Esse uso "nada prova", para Mattoso, no que diz respeito ao argumento que se baseia na autoridade de Machado em favor da doutrina gramatical que defende a regência a, pois "é a transcrição de um testamento" e "resulta da observação realista do escritor" (p. 170). Trata-se de  caso não típico de discurso indireto livre (Machado não "cita livremente" a fala de personagem, mas o estilo de instituição). Mattoso interpreta como discurso indireto livre outros exemplos de Machado, deixando evidentes dois fatos: que Machado preferia a construção brasileira e a "regência com a estava se generalizando na linguagem tabelioa" (p. 171). Na linguagem tabelioa!, vale insistir.

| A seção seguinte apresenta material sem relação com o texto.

theorem State.resetEngine_keeps {ka kb kc : Bool} {s0 z : State} (e : Nat) (hk : Keeps ka kb kc s0 z) :
    Keeps ka kb kc s0 (State.resetEngine z e) := by
  unfold State.resetEngine
  grind (ematch := 40) (gen := 40) (splits := 40) (instances := 20000) [Keeps.mk_, State.setEngine_keeps, State.set_keeps]

theorem State.reloadStore_keeps {ka kb kc : Bool} {s0 z : State} (e : Nat) (hk : Keeps ka kb kc s0 z) :
    Keeps ka kb kc s0 (State.reloadStore z e) := by
  unfold State.reloadStore
  grind [Keeps.mk_, State.setEngine_keeps]

theorem State.loadEngine_keeps {ka kb kc : Bool} {s0 z : State} (e : Nat) (hk : Keeps ka kb kc s0 z) :
    Keeps ka kb kc s0 (State.loadEngine z e) := by
  unfold State.loadEngine
  grind [Keeps.mk_, State.reloadStore_keeps, State.resetEngine_keeps, State.setEngState_keeps]

theorem State.retireVoid_keeps {ka kb kc : Bool} {s0 z : State} (e : Nat) (hk : Keeps ka kb kc s0 z) :
    Keeps ka kb kc s0 (State.retireVoid z e) := by
  unfold State.retireVoid
  grind (ematch := 40) (gen := 40) (splits := 40) (instances := 20000) [Keeps.mk_, State.addSat_keeps, State.add_keeps, State.count_keeps, State.each_keeps, State.presentItem_keeps, State.setEngine_keeps, State.syncTokens_keeps]

theorem State.retireVoids_keeps {ka kb kc : Bool} {s0 z : State} (e : Nat) (p0 : Nat) (hk : Keeps ka kb kc s0 z) :
    Keeps ka kb kc s0 (State.retireVoids z e p0) := by
  induction p0 generalizing z <;> grind [State.retireVoids, Keeps.mk_, State.retireVoid_keeps]

theorem State.flushOutputs_keeps {ka kb kc : Bool} {s0 z : State} (e : Nat) (hk : Keeps ka kb kc s0 z) :
    Keeps ka kb kc s0 (State.flushOutputs z e) := by
  unfold State.flushOutputs
  grind [Keeps.mk_, State.each_keeps, State.flushOpen_keeps, State.freshWriter_keeps]

theorem State.faultEngine_keeps {ka kb kc : Bool} {s0 z : State} (e kind cell : Nat) (hk : Keeps ka kb kc s0 z) :
    Keeps ka kb kc s0 (State.faultEngine z e kind cell) := by
  unfold State.faultEngine
  grind (ematch := 40) (gen := 40) (splits := 40) (instances := 20000) [Keeps.mk_, State.flushOutputs_keeps, State.raise_keeps, State.retireVoids_keeps, State.setEngState_keeps, State.setEngine_keeps, State.set_keeps]

theorem State.setSeq_keeps {ka kb kc : Bool} {s0 z : State} (e st : Nat) (hk : Keeps ka kb kc s0 z) :
    Keeps ka kb kc s0 (State.setSeq z e st) := by
  unfold State.setSeq
  grind [Keeps.mk_, State.set_keeps]

theorem State.setPc_keeps {ka kb kc : Bool} {s0 z : State} (e pc : Nat) (hk : Keeps ka kb kc s0 z) :
    Keeps ka kb kc s0 (State.setPc z e pc) := by
  unfold State.setPc
  grind [Keeps.mk_, State.set_keeps]

theorem State.setWait_keeps {ka kb kc : Bool} {s0 z : State} (e : Nat) (w : SeqWait) (hk : Keeps ka kb kc s0 z) :
    Keeps ka kb kc s0 (State.setWait z e w) := by
  unfold State.setWait
  grind [Keeps.mk_, State.setEngine_keeps, State.setSeq_keeps]

theorem State.seqEvent_keeps {ka kb kc : Bool} {s0 z : State} (e code : Nat) (hk : Keeps ka kb kc s0 z) :
    Keeps ka kb kc s0 (State.seqEvent z e code) := by
  unfold State.seqEvent
  grind [Keeps.mk_, State.add_keeps, State.raise_keeps, State.set_keeps]

theorem State.seqRun_keeps {ka kb kc : Bool} {s0 z : State} (e : Nat) (p0 : Nat) (hk : Keeps ka kb kc s0 z) :
    Keeps ka kb kc s0 (State.seqRun z e p0) := by
  induction p0 generalizing z <;> grind [State.seqRun, Keeps.mk_, State.faultEngine_keeps, State.seqEvent_keeps, State.setEngine_keeps, State.setPc_keeps, State.setSeq_keeps, State.setWait_keeps, State.set_keeps]

theorem State.seqGo_keeps {ka kb kc : Bool} {s0 z : State} (e : Nat) (hk : Keeps ka kb kc s0 z) :
    Keeps ka kb kc s0 (State.seqGo z e) := by
  unfold State.seqGo
  grind [Keeps.mk_, State.seqRun_keeps, State.setEngine_keeps]

theorem State.seqStep_keeps {ka kb kc : Bool} {s0 z : State} (e : Nat) (c : SeqCause) (hk : Keeps ka kb kc s0 z) :
    Keeps ka kb kc s0 (State.seqStep z e c) := by
  unfold State.seqStep
  grind [Keeps.mk_, State.seqGo_keeps, State.setEngine_keeps]

theorem State.runEngine_keeps {ka kb kc : Bool} {s0 z : State} (e : Nat) (hk : Keeps ka kb kc s0 z) :
    Keeps ka kb kc s0 (State.runEngine z e) := by
  unfold State.runEngine
  grind [Keeps.mk_, State.reloadStore_keeps, State.resetEngine_keeps, State.seqStep_keeps, State.setEngState_keeps, State.setEngine_keeps, State.set_keeps]

theorem State.armEngine_keeps {ka kb kc : Bool} {s0 z : State} (e : Nat) (hk : Keeps ka kb kc s0 z) :
    Keeps ka kb kc s0 (State.armEngine z e) := by
  unfold State.armEngine
  grind [Keeps.mk_, State.resetEngine_keeps, State.runEngine_keeps, State.set_keeps]

theorem State.auditTokens_keeps {ka kb kc : Bool} {s0 z : State}  (hk : Keeps ka kb kc s0 z) :
    Keeps ka kb kc s0 (State.auditTokens z).2 := by
  unfold State.auditTokens
  grind (ematch := 40) (gen := 40) (splits := 40) (instances := 20000) [Keeps.mk_, State.raise_keeps, State.set_keeps]

/-! ### MotionOps -/

theorem State.setAxis_keeps {ka kb kc : Bool} {s0 z : State} (a : Nat) (x : Axis) (hk : Keeps ka kb kc s0 z) :
    Keeps ka kb kc s0 (State.setAxis z a x) := by
  unfold State.setAxis
  grind [Keeps.mk_]

theorem State.syncPaced_keeps {ka kb kc : Bool} {s0 z : State}  (hk : Keeps ka kb kc s0 z) :
    Keeps ka kb kc s0 (State.syncPaced z) := by
  unfold State.syncPaced
  grind [Keeps.mk_, State.each_keeps, State.set_keeps]

theorem State.aim_keeps {ka kb kc : Bool} {s0 z : State} (a : Nat) (g : Goal) (hk : Keeps ka kb kc s0 z) :
    Keeps ka kb kc s0 (State.aim z a g) := by
  unfold State.aim
  grind [Keeps.mk_, State.setAxis_keeps, State.set_keeps]

theorem State.axisStop_keeps {ka kb kc : Bool} {s0 z : State} (a : Nat) (hk : Keeps ka kb kc s0 z) :
    Keeps ka kb kc s0 (State.axisStop z a) := by
  unfold State.axisStop
  grind [Keeps.mk_, State.aim_keeps]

Essas análises revelam a sutileza do texto machadiano, que hoje interpretamos em termos de heterogeneidade ou de plurilingüismo – apoiados em Bakhtin. As construções com regência em a são,  em Machado, marcas de outro discurso, do discurso de outro. No caso, da linguagem de uma dada esfera social, burocrática, jurídica, cujos textos têm estilo específico.

O que se pode dizer de Machado se pode dizer de Mattoso: que tenha levado a cabo análises como essa é evidência de sua sagacidade. Alternativamente, poder-se-ia dizer que se trata menos de ser sagaz do que de seguir uma ou outra doutrina – de dispor de teorias melhores ou menos boas. Seguindo uma, a de Souza da Silveira, lê-se Machado com olho de gramático, e, encontradas as duas construções, conclui-se que Machado usava ambas (o que fortalece certa doutrina); seguindo outra, como a de Mattoso, lê-se Machado com olhar do analista dos estilos, o que permite não só perceber que construções surgem ou não em uma obra, mas verificar se ocorrem no discurso do narrador, no de personagem ou, como as aqui destacadas, se são alusões a uma linguagem burocrática, que elas fazem ecoar.


Olho de gramático


Em outros termos, uma coisa é ver em Machado de Assis apenas exemplos de construções aceitáveis, outra é ver nele o escritor realista, posição que o "obrigava" a considerar a heterogeneidade lingüística.

Resumindo: não se escreve simplesmente em português (certo ou errado). Por isso, as soluções que as gramáticas normativas querem dar merecem um olhar mais sofisticado sobre os escritores que tomam como base. Escrevemos em burocratês, em filosofês, em propagandês, em biologês, em internetês etc. e, portanto, a questão "pode / não pode" exige critérios melhores do que os divulgados normalmente, sobretudo nos resumos de gramáticas, que é quase só o que as pessoas consultam.

Os gramáticos quase não erram quando se defrontam com estruturas lingüísticas populares, já que propõem formas cultas. Mas nem sempre se saem bem quando encontram diferenças como as que Mattoso percebeu em Machado. É uma óbvia questão de conhecer (ou não) boas teorias, e de fazê-las render.